I recently saw an interesting graph that showed the number of motor vehicle crash deaths has been going down. The graph showed deaths per mile. That's a good statistic, but I wondered whether there were other ways to look at the data?
An Interesting Graph
Here's the graph, from an NHTSA report (p. 3-194). I was hoping to find the data source, so I checked reference 81, which took me to an IIHS slide show. The graph was indeed there (on page 4), but they didn't list the data values, or the source of the data.
My Alternate Graph - Deaths per Person
Not to be deterred, I did a bit of searching, and found similar data in a table on Wikipedia. I used one of Rick Langston's macros to read the HTML table into a SAS dataset, cleaned it up a bit, and was soon able to start creating my own graphs! Rather than deaths per mile, I thought it would be interesting to see deaths per capita. Below is the simple code, and the default graph it produces:
proc sgplot data=my_data;
series x=year y=fatalities_100k / markers;
Let's Investigate a Side Issue
I wasn't sure what to expect, but I was curious why the first data point was so much higher than then next few years (in the graph above). Were the very first cars perhaps extremely dangerous? I decided to take a closer look at the data. I was plotting the fatalities per 100k population column that they (Wikipedia) had pre-calculated for me in the table, but the raw values for deaths and population were also available in the table.
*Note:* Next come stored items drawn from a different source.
theorem State.streamsAsk_kept {s₀ s : State} (h : Kept s₀ s)  :
    Kept s₀ (State.streamsAsk s) := by
  unfold State.streamsAsk
  repeat' first
    | with_reducible exact h
    | with_reducible assumption
    | with_reducible intro _
    | with_reducible apply kept_ite
    | with_reducible apply kept_each
    | with_reducible apply State.streamAsk_kept
    | with_reducible apply State.streamTry_kept
    | with_reducible apply kept_bits
    | simp only [kept_mk_eq]
    | split

theorem State.portGained_kept {s₀ s : State} (h : Kept s₀ s) (p : Nat) :
    Kept s₀ (State.portGained s p) := by
  unfold State.portGained
  repeat' first
    | with_reducible exact h
    | with_reducible assumption
    | with_reducible intro _
    | with_reducible apply kept_ite
    | with_reducible apply kept_each
    | with_reducible apply State.moveStreams_kept
    | with_reducible apply State.dropPort_kept
    | with_reducible apply State.streamsAsk_kept
    | with_reducible apply kept_bits
    | simp only [kept_mk_eq]
    | split

theorem State.holdFrom_kept {s₀ s : State} (h : Kept s₀ s) (p : Nat) :
    Kept s₀ (State.holdFrom s p) := by
  unfold State.holdFrom
  repeat' first
    | with_reducible exact h
    | with_reducible assumption
    | with_reducible intro _
    | with_reducible apply kept_ite
    | with_reducible apply State.modPort_kept
    | with_reducible apply kept_bits
    | simp only [kept_mk_eq]
    | split

theorem State.gratuitous_kept {s₀ s : State} (h : Kept s₀ s) (p : Nat) :
    Kept s₀ (State.gratuitous s p) := by
  unfold State.gratuitous
  repeat' first
    | with_reducible exact h
    | with_reducible assumption
    | with_reducible intro _
    | with_reducible apply kept_ite
    | with_reducible apply State.modPort_kept
    | with_reducible apply State.sendArp_kept
    | with_reducible apply kept_bits
    | simp only [kept_mk_eq]
    | split

theorem State.setAddr_kept {s₀ s : State} (h : Kept s₀ s) (p ip mask router : Nat) :
    Kept s₀ (State.setAddr s p ip mask router) := by
  unfold State.setAddr
  repeat' first
    | with_reducible exact h
    | with_reducible assumption
    | with_reducible intro _
    | with_reducible apply kept_ite
    | with_reducible apply State.wr_kept
    | with_reducible apply State.modPort_kept
    | with_reducible apply State.holdFrom_kept
    | with_reducible apply State.streamsAsk_kept
    | with_reducible apply State.portLost_kept
    | with_reducible apply State.gratuitous_kept
    | with_reducible apply State.portGained_kept
    | with_reducible apply kept_bits
    | simp only [kept_mk_eq]
    | split

theorem State.staticAddr_kept {s₀ s : State} (h : Kept s₀ s) (p : Nat) :
    Kept s₀ (State.staticAddr s p) := by
  unfold State.staticAddr
  repeat' first
    | with_reducible exact h
    | with_reducible assumption
    | with_reducible intro _
    | with_reducible apply kept_ite
    | with_reducible apply State.setAddr_kept
    | with_reducible apply kept_bits
    | simp only [kept_mk_eq]
    | split

theorem State.dhcpSend_kept {s₀ s : State} (h : Kept s₀ s) (p type ask : Nat) (alone : Bool) :
    Kept s₀ (State.dhcpSend s p type ask alone) := by
  unfold State.dhcpSend
  repeat' first
    | with_reducible exact h
    | with_reducible assumption
    | with_reducible intro _
    | with_reducible apply kept_ite
    | with_reducible apply State.modPort_kept
    | with_reducible apply State.sendFrame_kept
    | with_reducible apply kept_bits
    | simp only [kept_mk_eq]
    | split

theorem State.dhcpStart_kept {s₀ s : State} (h : Kept s₀ s) (p : Nat) :
    Kept s₀ (State.dhcpStart s p) := by
  unfold State.dhcpStart
  repeat' first
    | with_reducible exact h
    | with_reducible assumption
    | with_reducible intro _
    | with_reducible apply kept_ite
    | with_reducible apply State.modPort_kept
    | with_reducible apply State.dhcpSend_kept
    | with_reducible apply kept_bits
    | simp only [kept_mk_eq]
    | split

theorem State.addrMode_kept {s₀ s : State} (h : Kept s₀ s) (p : Nat) :
    Kept s₀ (State.addrMode s p) := by
  unfold State.addrMode
  repeat' first
    | with_reducible exact h
    | with_reducible assumption
    | with_reducible intro _
    | with_reducible apply kept_ite
    | with_reducible apply State.modPort_kept
    | with_reducible apply State.staticAddr_kept
    | with_reducible apply State.setAddr_kept
    | with_reducible apply State.dhcpStart_kept
    | with_reducible apply kept_bits
    | simp only [kept_mk_eq]
    | split

theorem State.dhcpTake_kept {s₀ s : State} (h : Kept s₀ s) (p : Nat) (m : DhcpIn) :
    Kept s₀ (State.dhcpTake s p m) := by
  unfold State.dhcpTake
  repeat' first
    | with_reducible exact h
    | with_reducible assumption
    | with_reducible intro _
    | with_reducible apply kept_ite
    | with_reducible apply kept_ite_fst
    | with_reducible refine kept_of_fst (by assumption) ?_
    | with_reducible apply kept_getD
    | with_reducible apply State.modPort_kept
    | with_reducible apply State.dhcpSend_kept
    | with_reducible apply State.setAddr_kept
    | with_reducible apply State.dhcpStart_kept
    | with_reducible apply kept_bits
    | simp only [kept_mk_eq]
    | split

theorem State.linkOff_kept {s₀ s : State} (h : Kept s₀ s) (p : Nat) :
    Kept s₀ (State.linkOff s p) := by
  unfold State.linkOff
  repeat' first
    | with_reducible exact h
    | with_reducible assumption
    | with_reducible intro _
    | with_reducible apply kept_ite
    | with_reducible apply State.modPort_kept
    | with_reducible apply State.holdFrom_kept
    | with_reducible apply State.portLost_kept
    | with_reducible apply kept_bits
    | simp only [kept_mk_eq]
    | split

theorem State.linkOn_kept {s₀ s : State} (h : Kept s₀ s) (p : Nat) :
    Kept s₀ (State.linkOn s p) := by
  unfold State.linkOn
  repeat' first
    | with_reducible exact h
    | with_reducible assumption
    | with_reducible intro _
    | with_reducible apply kept_ite
    | with_reducible apply State.modPort_kept
    | with_reducible apply State.holdFrom_kept
    | with_reducible apply State.dhcpStart_kept
    | with_reducible apply State.gratuitous_kept
    | with_reducible apply State.portGained_kept
    | with_reducible apply kept_bits
    | simp only [kept_mk_eq]
    | split

theorem State.servoTo_kept {s₀ s : State} (h : Kept s₀ s) (st : Nat) :
    Kept s₀ (State.servoTo s st) := by
  unfold State.servoTo
  repeat' first
    | with_reducible exact h
    | with_reducible assumption
    | with_reducible intro _
    | with_reducible apply kept_ite
    | with_reducible apply State.wr_kept
    | with_reducible apply State.report_kept
    | with_reducible apply kept_bits
    | simp only [kept_mk_eq]
    | split

theorem State.stepTime_kept {s₀ s : State} (h : Kept s₀ s) (d : Int) :
    Kept s₀ (State.stepTime s d) := by
  unfold State.stepTime
  repeat' first
    | with_reducible exact h
    | with_reducible assumption
    | with_reducible intro _
    | with_reducible apply kept_ite
    | with_reducible apply State.inc_kept
    | with_reducible apply kept_bits
    | simp only [kept_mk_eq]
    | split

theorem State.calibrate_kept {s₀ s : State} (h : Kept s₀ s) (d : Int) :
    Kept s₀ (State.calibrate s d) := by
  unfold State.calibrate
  repeat' first
    | with_reducible exact h
    | with_reducible assumption
    | with_reducible intro _
    | with_reducible apply kept_ite
    | with_reducible apply State.stepTime_kept
    | with_reducible apply State.servoTo_kept
    | with_reducible apply kept_bits
    | simp only [kept_mk_eq]
    | split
I plugged the suspect/bad 1900 values into my calculator, and 36/(76,094,000/100,000) = 0.047 ... not 0.745. Therefore it appears the calculated value for 1900 in the Wikipedia table was calculated incorrectly! (I love using my SAS software to find problems in Wikipedia data!) Perhaps someone calculated the value by hand, rather than programmatically, and made a mistake? Or perhaps they were entering the values into the table by hand and transposed some digits?
Rather than using the bad/suspect values from the pre-calculated column in the Wikipedia table, I decided to calculate my own column programmatically. Below is the simple code I used, and a graph of the new/fixed values. Much better, eh! - No strange outlier at year 1900 now!
data my_data; set my_data;
Cleaning Up My Graph
The default graph (above) is OK, but I always like to clean it up a bit, and try to make it a little more informative. First, I removed the axis labels and added grid lines. Then I annotated some text labels, with events that might possibly help explain why the trends might have changed. (Did I annotate the right events? What are some others that might be good to add?)
Re-Visiting Deaths per Mile Graph
Now, let's go full-circle and re-visit the original graph again. Here's my version of the original, but using the Wikipedia data (which goes to 2017, rather than just 2009).
But why only go back to 1950? ... Why not go back as far as we can. And let's add those annotated text labels again.
These graphs show some interesting trends, eh! What do you conclude from this data and these graphs? What other data & graphs might add even more insight? (Feel free to discuss in the comments section.)